Partijen worden hierna ‘ [eiser] ’ en ‘Dexia’ genoemd.

1.De procedure

1.1.
Het verloop van de procedure blijkt uit:
  • de dagvaarding van 14 oktober 2021 van [eiser] ;
  • de conclusie van antwoord in conventie en van eis in reconventie van Dexia;
  • de conclusie van repliek in conventie en van antwoord in reconventie van [eiser] ;
  • de conclusie van dupliek in conventie en van repliek in reconventie van Dexia;
  • de conclusie van dupliek in reconventie van [eiser] ;
  • de akte uitlaten jurisprudentie van Dexia;
  • de antwoordakte van [eiser] .
1.2.
Vervolgens is vonnis bepaald.

2.De feiten

2.1.
Dexia is de rechtsopvolgster onder algemene titel van Dexia Bank Nederland, Bank Labouchere en Legio Lease. Waar sprake is van Dexia worden haar rechtsvoorgangsters daaronder begrepen.
2.2.
[eiser] heeft de volgende leaseovereenkomsten (hierna: de overeenkomsten) ondertekend waarop [eiser] als lessee stond vermeld, met als wederpartij Dexia:
Nr.
Contractnr.
Datum
Naam overeenkomst
Looptijd
Leasesom
I.
[nummer 1]
30-06-2000
AEX Plus Effect
240 mnd
€ 21.781,44
II.
[nummer 2]
15-02-2001
Capital Effect
240 mnd
€ 10.696,80
III.
[nummer 3]
15-02-2001
Capital Effect
240 mnd
€ 10.696,80
2.3.
Dexia heeft met betrekking tot de overeenkomsten eindafrekeningen opgesteld met de volgende resultaten:
Nr.
Datum eindafrekening
Resultaat
Betaald
I.
04-05-2012
- € 107,87
Ja
II.
15-02-2001
- € 437,03
Ja
III.
15-02-2001
- € 437,03
Ja
2.4.
Dexia heeft op basis van het bij partijen bekende 'Hofmodel’ tweederde deel van de restschuld, vermeerderd met rente, in mindering gebracht op de restschuld. Volgens opgave van Dexia heeft [eiser] op grond van de overeenkomsten – al dan niet bij wijze van vooruitbetaling – in totaal een bedrag van € 25.096,54 aan maandtermijnen en een bedrag van € 399,19 aan Dexia betaald. [eiser] heeft een bedrag van € 2.172,96 aan dividenden van Dexia ontvangen.
2.5.
De gemachtigde van [eiser] , Leaseproces, heeft bij brief van 13 maart 2006 de nietigheid, vernietiging, dan wel ontbinding van de overeenkomsten ingeroepen op grond van misbruik van omstandigheden, wanprestatie, dwaling, onrechtmatige daad en/of misleidende reclame. Tevens wordt het recht voorbehouden daartoe ook andere gronden nog aan te voeren.
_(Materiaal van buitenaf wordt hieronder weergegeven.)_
-- ==== Sys2Proof/Tests/Slice0.lean ====
section
/-! SUPPORT. Tests on fixed values, their expected results from 95_test_vectors.md and the worked examples of the
section files (each named in its docstring), and one witness for the hypotheses of each obligation. -/

namespace Sys2Proof.Tests

open Sys2Proof.Machine

/-! ## Helpers -/

/-- The state a step or a meaning answers. -/
def after (o : StepOutcome) : State :=
  match o with
  | .next t => t
  | .fault _ => State.reset
  | .refused _ => State.reset

/-- The outcome is a next state. -/
def goesOn (o : StepOutcome) : Bool :=
  match o with
  | .next _ => true
  | .fault _ => false
  | .refused _ => false

theorem eq_after {o : StepOutcome} (h : goesOn o = true) : o = .next (after o) := by
  cases o with
  | next t => rfl
  | fault r => cases h
  | refused r => cases h

/-- The session S0 of 95_test_vectors.md: N = 12, M = 16, PP = 4, BAUD_DIV = 4, CAL_LEN = 64. -/
def session : State :=
  { State.reset with cfg0 := 0x0004100C, cfg1 := 0x00400004, scfg0 := 0x0004100C, scfg1 := 0x00400004, initDone := true }

/-- S0 after the calibration of V-CAL-1. -/
def calibrated : State :=
  { session with cal := { done := true, fail := false, delay := 5, flen := 44, nsa := 2 } }

/-- S0 holding the scenario frame with a good CRC (V-READ-1). -/
def holding : State :=
  { calibrated with
    frame := { held := true, crcOk := true, errBit := false, warnBit := false, mt := 1, st := 0x100
               rcvCrc := 0x3D, calcCrc := 0x3D } }

/-- A state about to take the EXEC step of a command. -/
def about (i : Instr) (s : State) : State := { acceptCmd (encode i) s with inbox := [] }

/-- The capture of V-SEQ-1, about to be processed. -/
def captured : State :=
  { calibrated with
    chain := [0x0101003D, 0x00000FA0, 0, 0], seq := { t := 44, k := 44, nt := 2, trial := 1 }
    curCmd := 3, lastOp := 3, fsm := .frameProc }

/-- The last trial of V-CAL-1 (V-SEQ-7), about to be judged. -/
def tried : State :=
  { session with
    chain := [0x03D00000, 0xFA001010, 0, 0], seq := { t := 64, k := 64, nt := 2, trial := 1 }
    curCmd := 2, lastOp := 2, fsm := .calEval }

/-- A trial that saw only ones. -/
def triedInVain (trial : BitVec 2) : State :=
  { tried with chain := [0xFFFFFFFF, 0xFFFFFFFF, 0, 0], seq := { t := 64, k := 64, nt := 2, trial := trial } }

/-- The encoder fixture of 95_test_vectors.md 2.2 for the scenario: delay `d`, then 0x40400 and 0x3D. -/
def scenarioBits (d : Nat) : List Bool :=
  List.replicate d true ++ [false, true, false] ++
    (List.range 30).map (fun t => (0x40400 : Nat).testBit (29 - t)) ++ [true, true, true, true, false, true]

/-! ## Encoding -/

/-- An operand that does not fit its field is refused (R133, R135); one that fits is accepted. -/
theorem test_wellFormed_refuses_wide_bitLen : ¬ Instr.WellFormed (.crcCheck 65536 0) := by decide

theorem test_wellFormed_refuses_wide_nw : ¬ Instr.WellFormed (.decode 16) := by decide

theorem test_wellFormed_accepts_limits :
    Instr.WellFormed (.crcCheck 65535 0x3F) ∧ Instr.WellFormed (.decode 15) ∧ Instr.WellFormed .nop := by decide

/-- V-ENC-1: one word for every constructor, its fields written out from R130. -/
theorem test_decode_words :
    decodeWord 0b0000000000000000_00_000000_0000_0000 = .ok .nop ∧
    decodeWord 0b0000000000000000_00_000000_0000_0001 = .ok .init ∧
    decodeWord 0b0000000000000000_00_000000_0000_0010 = .ok .calibrate ∧
    decodeWord 0b0000000000000000_00_000000_0000_0011 = .ok .read ∧
    decodeWord 0b0000000000000000_00_000000_0000_0100 = .ok .latchOffset ∧
    decodeWord 0b0000000010000001_00_101010_0000_0101 = .ok (.crcCheck 129 0x2A) ∧
    decodeWord 0b0000000000000000_00_000000_1111_0110 = .ok (.decode 15) := by decide
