-- ==== Sys2Proof/Proofs/InvariantSteps.lean ====
section
/-! SUPPORT. The invariant at every event: a core turn, a host access and a reset edge, and so at every step. -/

namespace Sys2Proof.Machine

/-- One step of a running transaction, everything it does (R174, R176). -/
theorem runTransaction_running {s : State} (after : Fsm) (h : s.seq.k < s.seq.t) :
    runTransaction after s = { s with
      chain := shiftIn (sample s) s.chain
      seq := { s.seq with k := s.seq.k + 1 }
      encBits := s.encBits.tail
      ma := true
      fsm := if s.seq.k + 1 = s.seq.t then after else s.fsm } := by
  rw [runTransaction, tick_running h]
  dsimp only
  split <;> rfl

theorem toNat_succ_of_lt {k t : BitVec 16} (h : k < t) : (k + 1).toNat = k.toNat + 1 := by
  have := t.isLt
  rw [BitVec.lt_def] at h
  rw [BitVec.toNat_add]
  exact Nat.mod_eq_of_lt (by simp; omega)

/-- A tick takes one sample, and the FSM leaves the transaction exactly with the last (R174, R176). -/
theorem sequencerOk_runTransaction {s : State} {after : Fsm} (h : SequencerOk s) (hrun : s.capturing = true)
    (hafter : after ≠ .calRun ∧ after ≠ .frameRun) : SequencerOk (runTransaction after s) := by
  obtain ⟨ht, hnt, hchain, hk, -⟩ := h
  rw [if_pos hrun] at hk
  have hsucc := toNat_succ_of_lt hk
  rw [runTransaction_running after hk]
  refine ⟨ht, hnt, ?_, ?_, rfl⟩
  · show chainValue (shiftIn _ _) < 2 ^ (s.seq.k + 1).toNat
    rw [hsucc]
    exact chainValue_shiftIn_lt _ hchain
  · rw [BitVec.lt_def] at hk
    dsimp only [State.capturing] at hrun ⊢
    generalize s.seq.k + 1 = k' at hsucc ⊢
    by_cases hlast : k' = s.seq.t
    · simp [hlast, hafter]
    · have hne : k'.toNat ≠ s.seq.t.toNat := fun e => hlast (BitVec.eq_of_toNat_eq e)
      have hmore : k' < s.seq.t := by rw [BitVec.lt_def]; omega
      simpa [hlast, hmore] using hrun

/-- A transaction of CALIBRATE or of READ hands over to its own evaluation state (R230, R260). -/
theorem inv_runTransaction {s : State} {after : Fsm} (h : Inv s)
    (hf : s.fsm = .calRun ∧ after = .calEval ∨ s.fsm = .frameRun ∧ after = .frameProc) :
    Inv (runTransaction after s) := by
  obtain ⟨hparam, hbuf, hcfg, hsess, hcal, hframe, hoff, htrk, hseq, hcmd, hcaling, hrecv⟩ := h
  have hrun : s.capturing = true := by rcases hf with ⟨hf, -⟩ | ⟨hf, -⟩ <;> simp [State.capturing, hf]
  have hbuf' := runTransaction_buffersOk after hbuf
  have hseq' := sequencerOk_runTransaction hseq hrun (after := after)
    (by rcases hf with ⟨-, rfl⟩ | ⟨-, rfl⟩ <;> simp)
  obtain ⟨-, -, -, hk, -⟩ := hseq
  rw [if_pos hrun] at hk
  rw [runTransaction_running after hk] at hbuf' hseq' ⊢
  refine ⟨hparam, hbuf', hcfg, hsess, hcal, hframe, hoff, htrk, hseq', hcmd, fun hf' => ?_, fun hf' => ?_⟩ <;>
    dsimp only at hf'
  · rcases hf with ⟨hf, rfl⟩ | ⟨hf, rfl⟩
    · exact hcaling (.inl hf)
    · split at hf' <;> simp [hf] at hf'
  · rcases hf with ⟨hf, rfl⟩ | ⟨hf, rfl⟩
    · split at hf' <;> simp [hf] at hf'
    · exact hrecv (.inl hf)

/-! ### The invariant, in a core turn -/

theorem inv_coreTurn {s t : State} (h : Inv s) (hst : CoreTurn s t) : Inv t := by
  have hb : Inv (beginTurn s) := inv_beginTurn h
  have hidle {f : Fsm} (hf : s.fsm = f) (hstill : (f == .calRun || f == .frameRun) = false) (code : ErrCode) :
      Inv (finish code (beginTurn s)) := inv_finish code hb (by rw [← hf] at hstill; exact hstill)
  obtain ⟨-, -, -, -, -, -, -, -, -, -, hcaling, hrecv⟩ := h
  cases hst with
  | idle => exact hb
  | error code hf => exact hidle hf rfl code
  | nop hf => exact hidle hf rfl _
  | init hf _ hlegal => exact inv_openSession (hidle hf rfl .none) rfl hlegal
  | startTrial trial hwhy =>
    rcases hwhy with ⟨-, hdec, hinit, hfail, rfl⟩ | ⟨hf, -, rfl⟩
    · exact inv_startTrial hb hinit hfail (encode_of_decodeWord hdec).symm (.inl rfl)
    · obtain ⟨hinit, hfail, -, -, hcur⟩ := hcaling (.inr hf)
      exact inv_startTrial hb hinit hfail hcur (.inr rfl)
  | startFrame _ hdec hinit _ hdone => exact inv_startFrame hb hinit hdone (encode_of_decodeWord hdec).symm
  | latch hf _ hinit => exact inv_latchOffsets (hidle hf rfl .none) hinit
  | crcCheck l rcrc hf => exact inv_storeCrcResult l rcrc (hidle hf rfl .none)
  | decode nw hf _ hinit =>
    exact inv_decodeFrame_validateFrame (hidle hf rfl .none) hinit _
  | calTick hf => exact inv_runTransaction hb (.inl ⟨hf, rfl⟩)
  | frameTick hf => exact inv_runTransaction hb (.inr ⟨hf, rfl⟩)
  | calFail code hf =>
    obtain ⟨hinit, -⟩ := hcaling (.inr hf)
    exact inv_markCalFailed (hidle hf rfl code) hinit rfl
  | calDone d hf hscan hfl =>
    obtain ⟨hinit, hfail, -⟩ := hcaling (.inr hf)
    exact inv_storeCalibration (hidle hf rfl .none) hinit rfl hfail
      (scanDelay_eq_some.1 hscan).1 hfl
  | frameGood hf =>
    obtain ⟨hinit, -⟩ := hrecv (.inr hf)
    exact inv_trackerUpdate (inv_receiveFrame (hidle hf rfl .none) hinit) hinit
  | frameBad hf =>
    obtain ⟨hinit, -⟩ := hrecv (.inr hf)
    exact inv_countCrcFailure (inv_receiveFrame (hidle hf rfl .none) hinit) hinit

/-! ### The invariant, at a host access and at reset -/

/-- Acceptance stores the word and its opcode together, and ticks remain neither in IDLE nor in EXEC (R200). -/
theorem inv_acceptCmd {s : State} (w : Word) (h : Inv s) (hidle : s.fsm = .idle) : Inv (acceptCmd w s) := by
  obtain ⟨hparam, hbuf, hcfg, hsess, hcal, hframe, hoff, htrk, ⟨ht, hnt, hchain, hk, hma⟩, -, -, -⟩ := h
  have hstill : s.capturing = false := by simp [State.capturing, hidle]
  rw [hstill] at hk
  exact ⟨hparam, hbuf, hcfg, hsess, hcal, hframe, hoff, htrk, ⟨ht, hnt, hchain, hk, hma⟩, rfl, by simp, by simp⟩

theorem inv_writeReg {s : State} (r : WinReg) (v : Word) (h : Inv s) : Inv (writeReg r v s) := by
  have ⟨hparam, hbuf, hrest⟩ := h
  replace hbuf := writeReg_buffersOk r v hbuf
  cases r with
  | cfg0 =>
    obtain ⟨⟨-, hscfg, hlegal⟩, hrest⟩ := hrest
    have hres : (v &&& cfg0Writable) &&& ~~~cfg0Writable = 0 := by
      rw [BitVec.and_assoc, BitVec.and_not_self]; exact BitVec.and_zero
    exact ⟨hparam, hbuf, ⟨hres, hscfg, hlegal⟩, hrest⟩
  | cmd =>
    simp only [writeReg, writeCmd]
    split
    · exact inv_acceptCmd v h ‹_›
    · exact h
  | raw i =>
    simp only [writeReg] at hbuf ⊢
    split at hbuf <;> rename_i hbusy
    · rw [if_pos hbusy]; exact h
    · rw [if_neg hbusy]; exact ⟨hparam, hbuf, hrest⟩
  | crcIn i => exact ⟨hparam, hbuf, hrest⟩
  | _ => exact h

theorem inv_busAccess {s : State} (a : BusAccess) (h : Inv s) : Inv (busAccess a s) := by
  rcases busAccess_cases a s with ⟨r, e⟩ | e <;> rw [e]
  · exact h
  · exact inv_writeReg _ _ h

theorem inv_resetOf {p : Params} (hp : p.Legal) : Inv (State.resetOf p) := by
  refine ⟨hp, ?_, ?_, ?_, calibrationOk_of_cleared rfl, frameOk_of_cleared rfl, offsetsOk_of_cleared rfl,
    trackerOk_of_cleared rfl, ?_, rfl, ?_, ?_⟩
  · simp [BuffersOk, State.resetOf]
  · simp [ConfigOk, State.resetOf]
  · simp [NoSessionOk, State.resetOf]
  · have hchain : chainValue (State.resetOf p).chain < 2 ^ 0 := (chainValue_replicate p.nsMax).trans_lt Nat.one_pos
    exact ⟨Nat.zero_le _, by simp [State.resetOf, ceilDiv], hchain, rfl, rfl⟩
  · simp [State.resetOf]
  · simp [State.resetOf]

/-- Settles O58. -/
theorem invariantHoldsAtReset : Obligations.InvariantHoldsAtReset :=
  ⟨inv_resetOf (by decide), fun _ => inv_resetOf⟩

/-- Settles O59: one lemma for each way a core turn ends, one for a register write, and the base case for a reset
edge. -/
theorem everyStepKeepsTheInvariant : Obligations.EveryStepKeepsTheInvariant := by
  intro s t h hst
  rcases step_next_cases hst with ⟨s', hn, hturn⟩ | ⟨a, rest, -, rfl⟩ | ⟨p, rest, -, rfl⟩
  · have h' : Inv s' := by rw [hn.eq]; exact h
    exact inv_coreTurn h' hturn
  · exact inv_busAccess a h
  · exact inv_resetOf h.1

end Sys2Proof.Machine
end

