-- ==== Sys2Proof/Machine/Asm.lean ====
section
/-! DEFINITION. The assembler's terms: key names to the key vector (41_input_mapper.md R141), pseudo-ops to
ops (30_encoding.md R101), a source line to the request it stands for (R100). Words and numbers are taken
as read; the characters of a line are not modelled (log 14). -/

namespace Sys2Proof

/-- The bit of `keys` of a key input (R141). -/
def Key.bit (key : Key) : Nat :=
  match key with
  | .inc1 => 0
  | .dec1 => 1
  | .inc2 => 2
  | .dec2 => 3
  | .inc3 => 4
  | .dec3 => 5
  | .inc4 => 6
  | .dec4 => 7
  | .hi6 => 8
  | .lo6 => 9
  | .tog5 => 10
  | .tog7 => 11
  | .tog8 => 12
  | .tog9 => 13
  | .tog10 => 14
  | .tog11 => 15
  | .tog12 => 16
  | .tog13 => 17
  | .tog14 => 18
  | .tog15 => 19
  | .tog16 => 20
  | .rst => 21

/-- A `+`-joined list of key names (R100): those keys held, every other key up. -/
def keysOf (names : List Key) : BitVec 22 :=
  names.foldl (fun keys key => keys ||| BitVec.twoPow 22 key.bit) 0#22

/-- A channel number 1 to 16 as a channel index (R10, R101). -/
def indexOfNumber (n : Nat) : Option (Fin 16) :=
  if h : 1 ≤ n ∧ n ≤ 16 then some ⟨n - 1, by omega⟩ else none

/-- The expansion of a pseudo-op (R101); none for a channel number that names no channel. -/
def Pseudo.expand (p : Pseudo) : Option (List Instr) :=
  match p with
  | .setCh n val => (indexOfNumber n).map fun k => [.set k val]
  | .getCh n => (indexOfNumber n).map fun k => [.get k]
  | .snapshot => some ((List.finRange 16).map Instr.get)
  | .tick n keys => some (List.replicate n (.poll keys))
  | .press keys => some [.poll keys, .poll 0#22]
  | .release => some [.poll 0#22]

/-- The one port that owns an op; none for `NOP`, which every port accepts (R96). -/
def ownerOf (i : Instr) : Option Port :=
  match i with
  | .nop => none
  | .get _ => some .host
  | .set _ _ => some .host
  | .rstn => some .host
  | .poll _ => some .map
  | .enc => some .tx
  | .dec _ => some .rx

end Sys2Proof

namespace Sys2Proof.Machine

/-- The operation part of a source line (R100). -/
inductive AsmOp where
  /-- An op with its operands written out. -/
  | op (i : Instr)
  /-- `POLL` with a list of key names. -/
  | pollNames (names : List Key)
  /-- `DEC len, [b0 b1 ...]`; an omitted `len` is the count of the listed bytes. -/
  | decBytes (len : Option (BitVec 8)) (bytes : List Byte)
deriving DecidableEq, Repr

/-- A source line `AGENT: MNEMONIC operands` (R100); the agent may be left out. -/
structure AsmLine where
  agent : Option Port
  op : AsmOp
deriving DecidableEq, Repr

/-- The op and the listed bytes of a line. R100 is silent on two kinds of `DEC` line; DESIGN CHOICE (log 14): a
`len` greater than the number of listed bytes, or with no byte listed, is kept, and the missing bytes are then
the zeros of `Buf.ofBytes`; a line with more than 255 listed bytes and no `len` is none. -/
def AsmOp.parts (op : AsmOp) : Option (Instr × List Byte) :=
  match op with
  | .op i => some (i, [])
  | .pollNames names => some (.poll (keysOf names), [])
  | .decBytes (some len) bytes => some (.dec len, bytes)
  | .decBytes none bytes =>
    if bytes.length ≤ 255 then some (.dec (BitVec.ofNat 8 bytes.length), bytes) else none

/-- What a line stands for: the port and the request its agent presents (R90, R100). None where the agent
is left out and the op has no one owner. -/
def AsmLine.assemble (line : AsmLine) : Option (Port × Request) :=
  match line.op.parts with
  | none => none
  | some (i, bytes) =>
    let request : Request := { cw := encode i, buf := Buf.ofBytes bytes }
    match line.agent with
    | some p => some (p, request)
    | none => (ownerOf i).map fun p => (p, request)

end Sys2Proof.Machine
end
3.De vordering en het verweer in conventie en in reconventie

3.1.
[eiser] vordert, (samengevat) dat de kantonrechter bij vonnis, uitvoerbaar bij voorraad:
1. voor recht zal verklaren dat Dexia onrechtmatig heeft gehandeld jegens [eiser] en/of toerekenbaar is tekort geschoten,
2. voor recht zal verklaren dat [eiser] schade heeft geleden die door Dexia moet worden vergoed,
3. Dexia zal veroordelen tot voldoening aan [eiser] van al datgene dat [eiser] aan Dexia heeft betaald onder de overeenkomsten, vermeerderd met de wettelijke rente daarover,
4. Dexia zal veroordelen tot betaling van de buitengerechtelijke kosten van [eiser] ,
5. Dexia zal veroordelen in de proceskosten en de nakosten, met wettelijke rente.
3.2.
Dexia voert verweer tegen de vorderingen. Het verweer mondt uit in een tegenvordering, waarbij Dexia vordert (samengevat) dat de kantonrechter bij vonnis, uitvoerbaar bij voorraad:
1. voor recht zal verklaren dat Dexia met betrekking tot de overeenkomsten met contractnummers [nummer 1] , [nummer 2] en [nummer 3] aan al haar verplichtingen heeft voldaan en derhalve niets meer aan [eiser] verschuldigd is,
2. [eiser] zal veroordelen in de proceskosten.
3.3.
Op de stellingen en verweren van partijen zal voor zover nodig hierna nader worden ingegaan.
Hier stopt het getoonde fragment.